Mohammed a constaté qu'Ayham devenait bleu. L'un des détenus était médecin. Il a compris qu'il faisait une hémorragie interne. Ils ont appelé à l'aide pour qu'il soit transféré en urgence dans un hôpital. Le garde a répondu : "Appelez-nous quand il sera mort." Cinq jours se sont écoulés jusqu'à ce que Mohammed constate qu'il était complètement froid.

Un garde finalement ramené un médecin, lequel a constaté le décès. Ils lui ont collé une étiquette sur le crâne avec un numéro et ils ont emmené le corps. Selon les autres détenus, une vingtaine de corps étaient ramassés chaque jour et transportés vers des fosses communes.

Deux à trois fois par semaine, j'adressais une demande à la justice militaire pour savoir où était Ayham. Et j'obtenais la même réponse : la police niait systématiquement le maintenir en détention. Ça a duré un an et cinq mois. Jusqu'au moment où le régime a décidé de donner des informations aux familles. On m'a remis un papier disant qu'il était décédé d'un arrêt cardiaque et respiratoire.

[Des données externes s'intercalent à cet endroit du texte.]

/-! ## Measurement (Chapters 2, 3, 6 and 7) -/

/-- Blocks (R18, R23, R24, R25, R26): a block lasts 64·D ticks from the end of the one before; a settle block's codes are
discarded, and the S-th brings SAMPLING and starts an amplifier's period counter; a sample block is masked when its
programme code is above the mask level in force (P0's for an amplifier, never for REF), and otherwise adds its codes, 1
to v, and the clipped mark for a code of 4095. The counter's count is kept, or it gives up at 32·D ticks. Nothing but
LCONV and the clock moves before the N-th sample block. (The clock is the model's: log 2. That a counter still running at
a sample block's end has given up is deduced: log 14.) -/
def Obligations.BlocksAccumulate : Prop :=
  ∀ (s : State) (m : Meas), s.lconv = some m →
    let due := m.blockStart + 64 * s.cfg.pilotD
    (m.settled < m.settle →
      exec .settleBlockEnd s
        = .next { s with
            clock := max s.clock due
            lconv := some { m with
              settled := m.settled + 1
              blockStart := due
              counter := if m.settled + 1 = m.settle then
                  (match m.subject with | .amp _ => .running due | .line _ => .idle | .ref => .idle)
                else m.counter } })
    ∧ (∀ (v i prog : Code) (th su : Bool) (order : RaceOrder), m.settle ≤ m.settled → m.sampled + 1 < m.sample →
      let masked : Bool := match m.subject with
        | .line l => decide ((s.lineProfile l).maskLevel < prog.val)
        | .amp _ => decide (s.cfg.profiles[(0 : ProfileId)].maskLevel < prog.val)
        | .ref => false
      exec (.sampleBlockEnd v i prog th su order) s
        = .next { s with
            clock := max s.clock due
            lconv := some { m with
              sampled := m.sampled + 1
              blockStart := due
              sumV := if masked then m.sumV else m.sumV + v.val
              sumI := if masked then m.sumI else m.sumI + i.val
              v := if masked then m.v else m.v + 1
              clipped := m.clipped || (!masked && (decide (v.val = 4095) || decide (i.val = 4095)))
              counter := match m.counter with | .running _ => .gaveUp | x => x } })
    ∧ ∀ since, m.counter = .running since →
      (∀ count, count < 32 * s.cfg.pilotD → exec (.periodCountComplete count) s
        = .next { s with clock := max s.clock (since + count), lconv := some { m with counter := .done count } })
      ∧ exec .periodCountGiveUp s
        = .next { s with
            clock := max s.clock (since + 32 * s.cfg.pilotD), lconv := some { m with counter := .gaveUp } }

/-- One vote on a condition (R109 to R113, R127): it enters the window as the newest of at most eight, BAD while an
injection is pending; the state follows Table 7.3 under the rule in force; a BAD vote into a CLEAR condition pushes its
line or amplifier; a reporting subject's entry into ACTIVE or exit from it hands NQ one notice, and FOUT is told of every
entry and exit (R150, R151); no other condition moves. (NOPILOT's further acts are in the amplifier's completion.) -/
def Obligations.VoteIsEntered : Prop :=
  (∀ (k b : Nat), nextCondState k .clear b = (if b = 0 then .clear else if b < k then .pending else .active)
    ∧ nextCondState k .pending b = (if b = 0 then .clear else if b < k then .pending else .active)
    ∧ nextCondState k .active b = (if b = 0 then .clear else .active))
  ∧ ∀ (s : State) (id : CondId) (judged : Vote) (value : Option Nat), (∀ a, id ≠ .amp a .nopilot) →
    ∃ recs : Records,
      s.vote id judged value
        = { s with
            recs := recs, nq := s.nqAfterVote id judged value, seq := s.seqAfterVote id judged
            fout := if decide ((s.cond id).state = .active) = decide ((s.voted id judged).state = .active) then s.fout
              else ({ s with recs := recs } : State).tellOutputs.fout }
      ∧ (∀ j, recs.cond j = if j = id then s.voted id judged else s.cond j)
      ∧ SameResults s { s with recs := recs } ∧ recs.maskedRun = s.recs.maskedRun

/-- The completion of a line measurement (R27, R28, R29, R30, R42 to R47, R54, R114, R118, R119, R120): the record is
replaced by the means, impedance, deviation and class of the unmasked blocks under the settings in force, with the
status of the first test of R28 that is met; a VALID one enters minZ and maxZ and votes on OPEN, HIGHZ, DEAD, SHORT and
LOWZ; a BAD vote into a CLEAR condition pushes the line (R112); the masked run count and DEGRADED move; each entry into
ACTIVE or exit from it hands NQ its notice in turn, with the value Z where the record carries it (R113), and FOUT is told;
then a learning line's record is handed to LEARN (R27 step 5, R133; LearningCollectsAndEnds says what it does); LCONV
reports free, and EBRG's renewed start and SEQ's grant decision follow in the order given (R69, R82). No other subject's
conditions or results change. (The clock is the model's: log 2.) -/
def Obligations.LineMeasurementCompletes : Prop :=
  ∀ (s : State) (m : Meas) (l : LineId) (vc ic pc : Code) (th su : Bool) (order : RaceOrder),
    s.lconv = some m → m.subject = .line l → m.settle ≤ m.settled → m.sample ≤ m.sampled + 1 → ReferenceGated s →
    let e := s.line l
    let p := s.lineProfile l
    let b := m.withBlock (decide (p.maskLevel < pc.val)) vc.val ic.val
    let meanV := b.sumV / b.v
    let meanI := b.sumI / b.v
    let z := if meanI < p.imin then 65535 else min 65534 ((b.sumV * 1000 + b.sumI / 2) / b.sumI)
    let dev : Option Int :=
      if z ≤ 65534 then
        e.zref.map fun r => max (-1000) (min 9999 (Int.tdiv (((z : Int) - (r : Int)) * 1000) (r : Int)))
      else none
    let cls : LineClass :=
      if meanV < p.vmin then (if p.ishort ≤ meanI then .short else .dead)
      else if z = 65535 ∨ p.openLimit ≤ z then .opn
      else if z < p.shortLimit then .short
      else match dev with
        | some d => if (p.high : Int) ≤ d then .high else if d ≤ -(p.low : Int) then .low else .normal
        | none => .normal
    let status : MeasStatus :=
      if b.v < m.sample / 2 then .masked
      else if s.refActive then .unreliable
      else if (s.amp e.amp).state ≠ .off ∧ s.noPilot e.amp = true then .suppressed
      else .valid
    let votes := fun k : LineKind =>
      decide (status = .valid) && decide (k ∈ [LineKind.opn, .highz, .dead, .short, .lowz])
        && (!(decide (k = .highz) || decide (k = .lowz)) || (e.zref.isSome && s.learn[l].isNone))
    let bad := fun k : LineKind =>
      decide ((cls, k) ∈ [(LineClass.opn, LineKind.opn), (.high, .highz), (.dead, .dead), (.short, .short), (.low, .lowz)])
    let run := if status = .masked then min 255 (s.recs.maskedRun[l] + 1) else 0
    let figures := s.recs.minMax[l]
    let degraded := s.cond (.line l .degraded)
    let push := [LineKind.opn, .highz, .dead, .short, .lowz].any fun k =>
      votes k && (bad k || (s.cond (.line l k)).injection.isSome) && decide ((s.cond (.line l k)).state = .clear)
    ∃ u t, exec (.sampleBlockEnd vc ic pc th su order) s = .next t
      ∧ t.clock = max s.clock (m.blockStart + 64 * s.cfg.pilotD)
      ∧ t.recs.lineRes = s.recs.lineRes.set l
          { round := s.seq.round
            status := status
            v := b.v
            meanV := if status = .masked then none else some meanV
            meanI := if status = .masked then none else some meanI
            z := if status = .masked ∨ cls = .dead then none else some z
            dev := if status = .masked ∨ cls = .dead then none else dev
            cls := if status = .masked then none else some cls
            clipped := b.clipped
            injected := [LineKind.opn, .highz, .dead, .short, .lowz].any fun k =>
              votes k && (s.cond (.line l k)).injection.isSome
            learning := s.learn[l].isSome }
      ∧ t.recs.ampRes = s.recs.ampRes ∧ t.recs.refRes = s.recs.refRes
      ∧ t.recs.minMax = (if status = .valid ∧ cls ≠ .dead ∧ z ≤ 65534 then
          s.recs.minMax.set l { minZ := min figures.minZ z, maxZ := max figures.maxZ z } else s.recs.minMax)
      ∧ t.recs.maskedRun = s.recs.maskedRun.set l run
      ∧ (∀ k, k ≠ .degraded → t.cond (.line l k)
          = if votes k then (s.cond (.line l k)).afterVote (if bad k then .bad else .clean) p.impRule s.seq.round
            else s.cond (.line l k))
      ∧ t.cond (.line l .degraded)
          = (if degraded.state = .clear ∧ status = .masked ∧ p.maskLimit ≤ run then
              { degraded with state := .active, since := s.seq.round, latch := true }
            else if degraded.state = .active ∧ status ≠ .masked then
              { degraded with state := .clear, since := s.seq.round }
            else degraded)
      ∧ (∀ id, id.subject ≠ .line l → t.cond id = s.cond id)
      ∧ (let judged : State :=
          { s with
            clock := t.clock
            recs := t.recs
            nq := s.nq.placeAll
              ([LineKind.opn, .highz, .dead, .short, .lowz].flatMap (fun k =>
                  s.moveNotice (.line l k) (s.cond (.line l k)) (t.cond (.line l k)).state none
                    (if cls = .dead then none else some z))
                ++ s.moveNotice (.line l .degraded) { degraded with injection := none }
                    (t.cond (.line l .degraded)).state none none)
            seq := s.seq.pushedIf push (.line l)
            fout := u.fout }
         u = { judged.handLearn l t.recs.lineRes[l] with lconv := none })
      ∧ OutputsTold s u ([LineKind.opn, .highz, .dead, .short, .lowz, .degraded].map fun k => .line l k)
      ∧ (s.learn[l] = none → t.cfg.lines = s.cfg.lines ∧ t.learn = s.learn)
      ∧ t.cfg = { s.cfg with lines := t.cfg.lines, ring := t.cfg.ring }
      ∧ (∀ j : LineId, j ≠ l → t.cfg.lines[j] = s.cfg.lines[j] ∧ t.learn[j] = s.learn[j])
      ∧ t.firstCount = s.firstCount ∧ AfterFreeReport s u t order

Ayham, un des milliers de martyrs du régime syrien, a disparu. Il faudra plus de 18 mois pour que sa mère apprenne sa mort.
Ayham, un des milliers de martyrs du régime syrien, a disparu. Il faudra plus de 18 mois pour que sa mère apprenne sa mort. © Radio France / Valérie Crova

Un combat pour la justice

Quand les photos de César sont sorties, j'ai essayé de les regarder, mais c'était trop douloureux. Je ne pouvais pas les regarder tellement les corps étaient suppliciés. Jusqu'à-ce que la photo d'Ayham soit reconnue par l'un de ses amis, qui était avec lui lors de sa détention. Il l'a envoyée à ma sœur pour confirmation. C'est ensuite que je l'ai eue.

On a pu le reconnaître avec certitude sur la photo. Elle me suffit comme preuve."

Mon combat, je le mène aussi pour toutes les autres mères qui ont perdu leurs proches sous la torture. On demande que les corps nous soient rendus et, surtout, que justice soit faite, que ceux qui ont commis ces actes soient tenus responsables.